Sunday’s results will increase the ranks of both Tymoshenko’s and Kolomoyskyi’s factions in parliament. Kolomoyskyi’s Renaissance faction will increase to twenty-five members and Tymoshenko’s Fatherland will grow to twenty-one members. The Poroshenko bloc lost three seats. While some ballots are still being counted, the one clear signal is that competitive elections are alive and well in Ukraine.

Here is a rundown of the seven races:

In Volyn District #23, Ukrop’s Iryna Konstankevych won a decisive victory (57 to 13 percent) over Fatherland’s Lyudmyla Kydra to fill the vacancy created by the death of Ihor Yeremeyev.
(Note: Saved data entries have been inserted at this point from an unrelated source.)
/-- A bench's power domain: its state, what START fixed (R50), how far the start of R46 has come, whether the drain limit
of R47 has ended, and DRAM_RETAIN as the last STOP found it (R48). -/
structure Power where
  st : BenchSt
  profile : Nat
  portMode : Nat
  hostLink : Nat
  dramEn : Bool
  flashEn : Bool
  railsUp : Bool
  pllsUp : Bool
  cleared : Bool
  drainCut : Bool
  retain : Bool
deriving DecidableEq, Repr

/-- A timestamp record (R80). -/
structure Stamp where
  valid : Bool
  cal : Bool
  sec : Nat
  ns : Nat
  frac : Nat
  port : Nat
deriving DecidableEq, Repr

/-- An action word (R160): W0, W1 and W2. -/
structure ActionWord where
  w0 : Nat
  w1 : Nat
  w2 : Nat
deriving DecidableEq, Repr

/-- Where a packet of a bench is. -/
inductive Loc where
  | receiving            -- the face is writing it into its buffers
  | entry                -- in its port's entry register (R96)
  | hostEntry            -- in the host face's entry queue (R99)
  | loop                 -- waiting for its second cut (R98)
  | side                 -- in the side entry (R213)
  | flow (q : Nat)       -- in a flow queue (R221)
  | hostQ                -- in the host delivery queue (R216)
  | inbox (core : Nat)   -- in a core's packet inbox (R167)
  | selected (port : Nat)   -- selected by the scheduler, on its way to the face (R227)
  | sending (port : Nat)    -- in the transmitter (R71)
  | gone                    -- discarded before its end status; its buffers are back in the hopper
  | delivering              -- taken by the haul write engine (R216)
deriving DecidableEq, Repr

/-- The lengths of a pushed header that are still to be written (R172, R173): the chain bytes (R248) at which its IP and its UDP header
lie, and IHL × 4 as the template gives it. -/
structure Fixup where
  ip : Option Nat
  ip6 : Bool
  ihl : Nat
  udp : Option Nat
deriving DecidableEq, Repr

/-- One direction's work of the inline cipher on a packet (R187, R188). Chain bytes do not move once the head pass is
over, so places are chain bytes (R248). `aad` and `text` are what the tag has taken so far: the additional data and the
ciphertext. `bad` is the spoil code of a failed verdict, 0 for a good one. -/
structure CipherJob where
  enc : Bool
  sa : Nat
  seq : Nat
  ctl : Nat                 -- control and layout words of the entry as the head pass saw them (R195)
  lay : Nat
  key : List Byte           -- the AES key as the head pass saw it, 16 or 32 bytes (R202)
  base : Nat                -- chain byte of the packet's first byte at the head pass
  off : Nat                 -- chain byte of the first enciphered byte
  payload : Nat             -- chain byte of the first payload byte
  done : Nat                -- one past the last chain byte that the tag has taken
  low : Nat                 -- an edit has put other bytes before this chain byte
  aad : List Byte
  text : List Byte
  icv : Option (List Byte)  -- the received ICV, where an edit has overwritten it
  nonce : List Byte
  fix : Option Fixup        -- lengths that the verdict writes again (R197)
  steps : Nat               -- body steps run
  set : Bool                -- the verdict is set
  bad : Nat
deriving DecidableEq, Repr

/-- What the traffic manager keeps with a packet. -/
structure PktTm where
  queue : Nat
  colour : Nat             -- 0 green, 1 yellow, 2 red
  meter : Option Nat
  charged : Nat
  provisional : Bool
  tag : Nat
  cls : Nat
deriving DecidableEq, Repr

/-- What the face needs of a packet: one-step operation, positions, two-step capture (R82, R83, R169). -/
structure PktTx where
  ptpOp : Nat
  ptpOff : Nat
  csumOff : Nat
  capture : Bool
  tag : Nat
  stamp : Option Stamp     -- the egress record
deriving DecidableEq, Repr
Konstankevych’s victory is notable since she lost a 2014 parliamentary race in a neighboring district by just twenty-eight votes. She is likely to join Kolomoyskyi’s faction in parliament. The biggest surprise in the race: the People’s Will faction failed to field a candidate to replace their founder, incumbent Ihor Yeremeyev. This fact, combined with the arrest of faction member Oleksandr Onishchenko may signal the faction’s collapse in the near future.
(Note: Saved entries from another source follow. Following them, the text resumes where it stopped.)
-- ==== Sys2Proof/Machine/Match.lean ====
section
/-! DEFINITION. The match stage (R123 to R159): recipes, keys, hashing, the lookup, table operations, the rehash sweep, hit
bits and learning. -/
namespace Sys2Proof.Machine

/-! ## Hashing (R129) -/

/-- One bit of the reflected CRC32C. -/
def crcBit (c : Nat) : Nat := if c % 2 = 1 then Nat.xor (c / 2) 0x82F63B78 else c / 2
/-- CRC32C over one byte. -/
def crcByte (c : Nat) (x : Byte) : Nat :=
  crcBit (crcBit (crcBit (crcBit (crcBit (crcBit (crcBit (crcBit (Nat.xor c x.toNat))))))))
/-- CRC32C register over bytes. -/
def crc32c (c : Nat) (l : List Byte) : Nat := l.foldl crcByte c
/-- The bucket of a key under a seed. -/
def bucketOf (seed table : Nat) (key : List Byte) : Nat :=
  Nat.xor (crc32c (crcByte seed (BitVec.ofNat 8 table)) key) 0xFFFFFFFF % 0x2000

/-! ## Slots (R127, R128) -/

/-- Bench offset of slot `i`. -/
def slotAddr (i : Nat) : Nat := 0x2000000 + 64 * i
/-- Index of a slot from bank, bucket and slot within the bucket. -/
def slotIdx (bank bucket s : Nat) : Nat := 32768 * bank + 4 * bucket + s
/-- The control word of a 64-byte image. -/
def slCtl (e : List Byte) : Nat := leNat (slice e 60 4)
def slValid (e : List Byte) : Bool := bit (slCtl e) 0
def slGen (e : List Byte) : Nat := getBits (slCtl e) 1 2
def slTable (e : List Byte) : Nat := getBits (slCtl e) 3 4
def slKeyLen (e : List Byte) : Nat := getBits (slCtl e) 7 6
def slStatic (e : List Byte) : Bool := bit (slCtl e) 13
def slLearn (e : List Byte) : Bool := bit (slCtl e) 14
def slSource (e : List Byte) : Nat := getBits (slCtl e) 16 16
/-- The key of an image, KEY_LEN bytes. -/
def slKey (e : List Byte) : List Byte := e.take (slKeyLen e)
/-- The action data of an image. -/
def slAction (e : List Byte) : List Byte := slice e 48 12
/-- Action data as an action word. -/
def actionOf (l : List Byte) : ActionWord := { w0 := leNat (slice l 0 4), w1 := leNat (slice l 4 4), w2 := leNat (slice l 8 4) }

/-- The 64 bytes of slot `i`. -/
def Bench.slot (b : Bench) (i : Nat) : List Byte := b.bytes (slotAddr i) 64

/-- Bench offset of the hit bit's byte (R135). -/
def hitAddr (i : Nat) : Nat := 0x2400000 + i / 8
/-- Is the hit bit of a slot set? -/
def Bench.hitBit (b : Bench) (i : Nat) : Bool := bit (memByte b.mem (hitAddr i)).toNat (i % 8)
/-- Set or clear the hit bit of a slot. -/
def Bench.setHit (b : Bench) (i : Nat) (v : Bool) : Bench :=
  let x := putBits (memByte b.mem (hitAddr i)).toNat (i % 8) 1 (if v then 1 else 0)
  { b with mem := memSet b.mem (hitAddr i) (BitVec.ofNat 8 x) }

/-- Add to a register field that counts (R141, R154). -/
def Bench.addFld (b : Bench) (f : Fld) (d : Int) : Bench := b.setFld f ((b.fld f : Int) + d).toNat

/-- Write an entry into a free slot: counts and hit bit follow (R140, R141). -/
def Bench.placeSlot (b : Bench) (i : Nat) (e : List Byte) (hit : Bool) : Bench :=
  (((b.setBytes (slotAddr i) e).addFld (R.match_OCCUPANCY_SLOTS (i / 32768)) 1).addFld
    (R.match_TABLE_COUNT_COUNT (slTable e)) 1).setHit i hit
/-- Zero a slot: counts and hit bit follow. -/
def Bench.clearSlot (b : Bench) (i : Nat) : Bench :=
  let e := b.slot i
  let b := if slValid e then
      (b.addFld (R.match_OCCUPANCY_SLOTS (i / 32768)) (-1)).addFld (R.match_TABLE_COUNT_COUNT (slTable e)) (-1)
    else b
  (b.setBytes (slotAddr i) (List.replicate 64 0#8)).setHit i false
/-- Move an entry with its hit bit (R138, R140). -/
def Bench.moveSlot (b : Bench) (i j : Nat) : Bench := (b.placeSlot j (b.slot i) (b.hitBit i)).clearSlot i

/-! ## Probes (R130 to R134) -/

/-- SWEEP_STATUS STATE: 0 IDLE, 1 RUNNING, 2 STUCK. -/
def Bench.sweepSt (b : Bench) : Nat := b.fld R.match_SWEEP_STATUS_STATE
/-- The bank in the sweep. -/
def Bench.sweepBank (b : Bench) : Nat := b.fld R.match_SWEEP_STATUS_BANK
/-- SEED_b. -/
def Bench.seed (b : Bench) (bank : Nat) : Nat := (b.reg (if bank = 0 then R.match_SEED_0 else R.match_SEED_1)).toNat
/-- SEED_NEXT. -/
def Bench.seedNext (b : Bench) : Nat := (b.reg R.match_SEED_NEXT).toNat

/-- The buckets whose probe result is used, in probe order: bank and bucket. -/
def Bench.probes (b : Bench) (table : Nat) (key : List Byte) : List (Nat × Nat) :=
  [(0, bucketOf (b.seed 0) table key), (1, bucketOf (b.seed 1) table key)] ++
    (if b.sweepSt = 0 then [] else [(b.sweepBank, bucketOf b.seedNext table key)])

/-- The candidate bucket of a key in a bank (R129). -/
def Bench.candidate (b : Bench) (bank table : Nat) (key : List Byte) : Nat :=
  if b.sweepSt ≠ 0 && b.sweepBank = bank then bucketOf b.seedNext table key else bucketOf (b.seed bank) table key

/-- The slots of a list of buckets, in probe order. -/
def slotsOf (l : List (Nat × Nat)) : List Nat := l.flatMap (fun x => [0, 1, 2, 3].map (slotIdx x.1 x.2))

/-- Does a slot hold a valid entry of the key for one of the generations of a mask (R130)? -/
def Bench.holds (b : Bench) (table mask : Nat) (key : List Byte) (i : Nat) : Bool :=
  let e := b.slot i
  slValid e && Nat.land (slGen e) mask ≠ 0 && slTable e = table && slKey e = key

/-- The first slot that hits, in the order P0, P1, P2 (R132). -/
def Bench.findKey (b : Bench) (table mask : Nat) (key : List Byte) : Option Nat :=
  (slotsOf (b.probes table key)).find? (b.holds table mask key)

/-- The first slot with an uncorrectable error in a list of slots. -/
def badSlot (ecc : Ecc) (l : List Nat) : Option Nat := l.find? (fun i => ecc.unc (slotAddr i) (slotAddr i + 64))
/-- The correctable errors in a list of slots: a slot read by two probes counts twice. [DESIGN CHOICE, log 122, unsafe] -/
def corSlots (ecc : Ecc) (l : List Nat) : Nat := (l.map (fun i => ecc.cor (slotAddr i) (slotAddr i + 64))).sum

/-! ## Recipes and keys (R123 to R126) -/

/-- Word `i` of the recipe of a class and generation. -/
def Bench.recipe (b : Bench) (g c i : Nat) : Nat := (b.reg (R.match_RECIPE (2048 * g + 8 * c + i))).toNat

/-- A segment word is in use. -/
def sgUsed (s : Nat) : Bool := getBits s 7 5 ≠ 0 && getBits s 12 2 ≠ 0

/-- The bytes a segment contributes, masked (R125). -/
def sgBytes (fv : List Byte) (s : Nat) : List Byte :=
  let l := slice fv (getBits s 0 7) (getBits s 7 5)
  let l := l.modify 0 (fun x => x &&& BitVec.ofNat 8 (getBits s 16 8))
  l.modify (l.length - 1) (fun x => x &&& BitVec.ofNat 8 (getBits s 24 8))

/-- The forwarding key (`k` = 0) or the learning key (`k` = 1). -/
def keyOf (fv : List Byte) (segs : List Nat) (k : Nat) : List Byte :=
  segs.flatMap (fun s => if sgUsed s && bit s (12 + k) then sgBytes fv s else [])

/-- The checks of R126 on a recipe: true where the packet goes on. -/
def recipeOk (ctl : Nat) (segs : List Nat) : Bool :=
  let len := fun k => (segs.map (fun s => if sgUsed s && bit s (12 + k) then getBits s 7 5 else 0)).sum
  getBits ctl 11 21 = 0 && segs.all (fun s => getBits s 14 2 = 0) &&
    segs.all (fun s => !sgUsed s || (getBits s 7 5 ≤ 16 && getBits s 0 7 + getBits s 7 5 ≤ 96)) &&
    (!bit ctl 1 || (1 ≤ len 0 && len 0 ≤ 48)) && (!bit ctl 2 || (1 ≤ len 1 && len 1 ≤ 48))

/-- A write of a recipe word (R123). [DEDUCED, log 47, unsafe] -/
def Bench.recipeWrite (b : Bench) (w : Nat) (v : Word) : Bench :=
  if b.writable (w / 2048) then b.setReg (R.match_RECIPE w) v else b.graphRefused
/-- RECIPE_WRITE: a write of word `w` of the recipes (R123). -/
def execRecipeWrite (n : BenchId) (w : Nat) (v : Word) (s : State) : Host.Outcome State Fault Refusal :=
  s.onBench n (fun b => if w < 4096 then b.recipeWrite w v else b)

/-! ## Learning (R146 to R150) -/

/-- The learn queue's OCCUPANCY and HWM (R154). -/
def Bench.countLearn (b : Bench) : Bench :=
  let k := b.mt.learnq.length
  let b := b.setFld R.match_LEARN_STATUS_OCCUPANCY k
  if b.fld R.match_LEARN_STATUS_HWM < k then b.setFld R.match_LEARN_STATUS_HWM k else b

/-- The SOURCE of a packet (R146). -/
def Pkt.source (p : Pkt) : Nat := match p.ring with | some r => 32768 + r | none => p.port % 4

/-- Form a learn record, or lose it when all 256 places are taken (R147, R149). -/
def Bench.formRecord (b : Bench) (r : LearnRec) : Bench :=
  if 256 ≤ b.mt.learnq.length then (b.tick T.LEARN_LOST).raise 16
  else
    let q := b.mt.learnq ++ [r]
    { b with mt := { b.mt with learnq := q } }.countLearn

/-- The learn notification of a packet for its learning key (R146); a host-face packet's carries the time of its first cut (R147). -/
def Bench.learnCheck (b : Bench) (p : Pkt) (table : Nat) (key : List Byte) : Bench :=
  let rec_ : Bool → Nat → Nat → LearnRec := fun moved old slot =>
    { pkt := some p.id, wait := true, key := key, ts := if p.ring.isSome then p.seen else p.ts, table := table, moved := moved, gen := p.gen, second := p.second, source := p.source, oldSource := old,
      slot := slot, seq := 0 }
  match b.findKey table (2 ^ p.gen) key with
  | none => b.formRecord (rec_ false 0 0)
  | some i =>
    let e := b.slot i
    if !slStatic e && slLearn e && slSource e ≠ p.source then b.formRecord (rec_ true (slSource e) i) else b

/-- Is a filter entry for the same key, table and source (R148)? -/
def FilterEnt.same (f : FilterEnt) (r : LearnRec) : Bool := f.key = r.key && f.table = r.table && f.source = r.source

/-- The record at the filter becomes readable or is suppressed (R148). [DESIGN CHOICE, log 48, unsafe] -/
def Bench.filterRecord (b : Bench) (pre : List LearnRec) (r : LearnRec) (post : List LearnRec) : Bench :=
  let hold := b.fld R.match_LEARN_CTL_HOLDOFF_US
  let live := b.mt.filter.filter (fun f => b.cyc < f.expiry)
  if hold ≠ 0 && live.any (fun f => f.same r) then
    ({ b with mt := { b.mt with learnq := pre ++ post, filter := live } }.tick T.LEARN_SUPPRESSED).countLearn
  else
    let evict := 64 ≤ live.length
    let seq := (b.mt.learnSeq + 1) % 65536
    let ent : FilterEnt := { key := r.key, table := r.table, source := r.source, expiry := b.cyc + hold * 1250 }
    let fil := (if evict then live.drop 1 else live) ++ [ent]
    let b := if evict then b.tick T.LEARN_FILTER_EVICT else b
    { b with mt := { b.mt with learnq := pre ++ { r with pkt := none, wait := false, seq := seq } :: post
                               learnSeq := seq, filter := fil } }

/-- The first record that has not passed the filter does, once its status and verdict are known good (R147, R148). [DESIGN CHOICE, log 48, unsafe] -/
def Bench.learnReady (b : Bench) : Bench :=
  let pre := b.mt.learnq.takeWhile (fun r => r.pkt.isNone)
  match b.mt.learnq.drop pre.length with
  | r :: post => if r.wait then b else b.filterRecord pre r post
  | [] => b

/-- The 80 bytes of a learn record (R150). -/
def LearnRec.bytes (r : LearnRec) : List Byte :=
  r.key ++ List.replicate (48 - r.key.length) 0#8 ++ r.ts.words.flatMap (leBytes 4) ++
    leBytes 4 (r.table % 16 + 16 * r.key.length + (if r.moved then 1024 else 0) + 2048 * (r.gen % 2) +
      (if r.second then 4096 else 0)) ++
    leBytes 2 r.source ++ leBytes 2 r.oldSource ++ leBytes 2 r.slot ++ leBytes 2 r.seq ++ List.replicate 8 0#8

/-- The readable head record, and the bench without it. -/
def Bench.takeLearn (b : Bench) : Option (LearnRec × Bench) :=
  match b.mt.learnq with
  | r :: t => if r.pkt.isNone then some (r, { b with mt := { b.mt with learnq := t } }.countLearn) else none
  | [] => none

/-- A write of 1 to LEARN_POP (R150). -/
def Bench.learnPop (b : Bench) : Bench :=
  if !b.flag R.match_LEARN_CTL_DEST then b.cfgRefused
  else
    match b.takeLearn with
    | none => b.setFld R.match_LEARN_REC_STATUS_VALID 0
    | some (r, b) =>
      let b := (List.range 20).foldl (fun b w =>
        b.setReg (R.match_LEARN_REC w) (BitVec.ofNat 32 (leNat (slice r.bytes (4 * w) 4)))) b
      b.setReg R.match_LEARN_REC_STATUS (BitVec.ofNat 32 (1 + 65536 * r.seq))
/-- LEARN_POP (R150). -/
def execLearnPop (n : BenchId) (s : State) : Host.Outcome State Fault Refusal := s.onBench n Bench.learnPop

/-! ## The lookup of a packet (R131 to R134) -/

/-- What the match stage hands to the action stage: a spoil code, or a hit or miss with its action data. -/
structure MatchRes where
  spoil : Nat
  hit : Option Nat
  act : ActionWord
deriving DecidableEq, Repr

/-- The match stage on a packet with its field vector. Of several damaged slots ECC_LOG takes the first in probe order, the forwarding
key's probes first. [DESIGN CHOICE, log 123, unsafe] -/
def Bench.matchStage (b : Bench) (p : Pkt) (fv : List Byte) (ecc : Ecc) : MatchRes × Bench :=
  let g := p.gen
  let c := leNat (slice fv 80 1)
  let ctl := b.recipe g c 0
  let segs := [4, 5, 6, 7].map (b.recipe g c)
  let miss : ActionWord := { w0 := b.recipe g c 1, w1 := b.recipe g c 2, w2 := b.recipe g c 3 }
  if !bit ctl 0 then ({ spoil := 0x33, hit := none, act := miss }, b)
  else if !recipeOk ctl segs then ({ spoil := 0x34, hit := none, act := miss }, b)
  else
    let fk := keyOf fv segs 0
    let lk := keyOf fv segs 1
    let ft := getBits ctl 3 4
    let lt := getBits ctl 7 4
    let used := (if bit ctl 1 then slotsOf (b.probes ft fk) else []) ++ (if bit ctl 2 then slotsOf (b.probes lt lk) else [])
    let b := b.correctable 2 (corSlots ecc used)
    match badSlot ecc used with
    | some i => ({ spoil := 0x35, hit := none, act := miss }, (b.setFld R.match_ECC_LOG_SLOT i).raise 15)
    | none =>
      let hit := if bit ctl 1 then b.findKey ft (2 ^ g) fk else none
      let b := match hit with
        | some i => (b.setHit i true).tick (T.HITS ft)
        | none => if bit ctl 1 then b.tick (T.MISSES ft) else b
      let b := if bit ctl 2 then b.learnCheck p lt lk else b
      ({ spoil := 0, hit := hit, act := match hit with | some i => actionOf (slAction (b.slot i)) | none => miss }, b)

/-! ## Table operations (R136 to R141) -/

/-- Is the key part of an image well-formed: KEY_LEN 1 to 48, zeros behind the key, a generation? -/
def keyImageOk (e : List Byte) : Bool :=
  1 ≤ slKeyLen e && slKeyLen e ≤ 48 && slGen e ≠ 0 && ((e.take 48).drop (slKeyLen e)).all (· = 0#8)
/-- Is an entry image valid (R137)? -/
def imageOk (e : List Byte) : Bool := keyImageOk e && !bit (slCtl e) 15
In Dnipro (former Dnipropetrovsk) District #27, political newcomer Tetyana Rychkova defeated Zahid Krasnov by a 45-37 percent margin to fill the vacancy created by the election of Kolomoyskyi ally Borys Filatov as Dnipropetrovsk mayor last fall. Both Rychkova and Krasnov ran as independents, but Rychkova, as a senior military officer in the Ministry of Defense, had the quiet backing of Poroshenko. Both candidates saw “clone candidates” with similar names siphon almost seven percent of the vote from their tallies. The failure of Kolomoyskyi’s candidate to win in his hometown was the one low point of an otherwise good election for the oligarch. Conversely, the victory of a Poroshenko-backed candidate in Kolomoyskyi’s hometown gave the president a nice consolation prize in an otherwise difficult election.

In Ivano-Frankivsk District #85, Ukrop’s Viktor Shevchenko holds a small lead over Poroshenko bloc candidate Serhiy Nasalyk. Billed as the ”battle of brothers,” Nasalyk was trying to fill the vacancy created by his brother Ihor, who resigned to become the Minister of Energy and Coal. Viktor Shevchenko is the brother of Ivano-Frankivsk MP Oleksandr Shevchenko, the local chairman of the Ukrop party. If Shevchenko maintains his lead with approximately 1,500 votes remaining to be counted, it will be a big victory for Kolomoyskyi in western Ukraine.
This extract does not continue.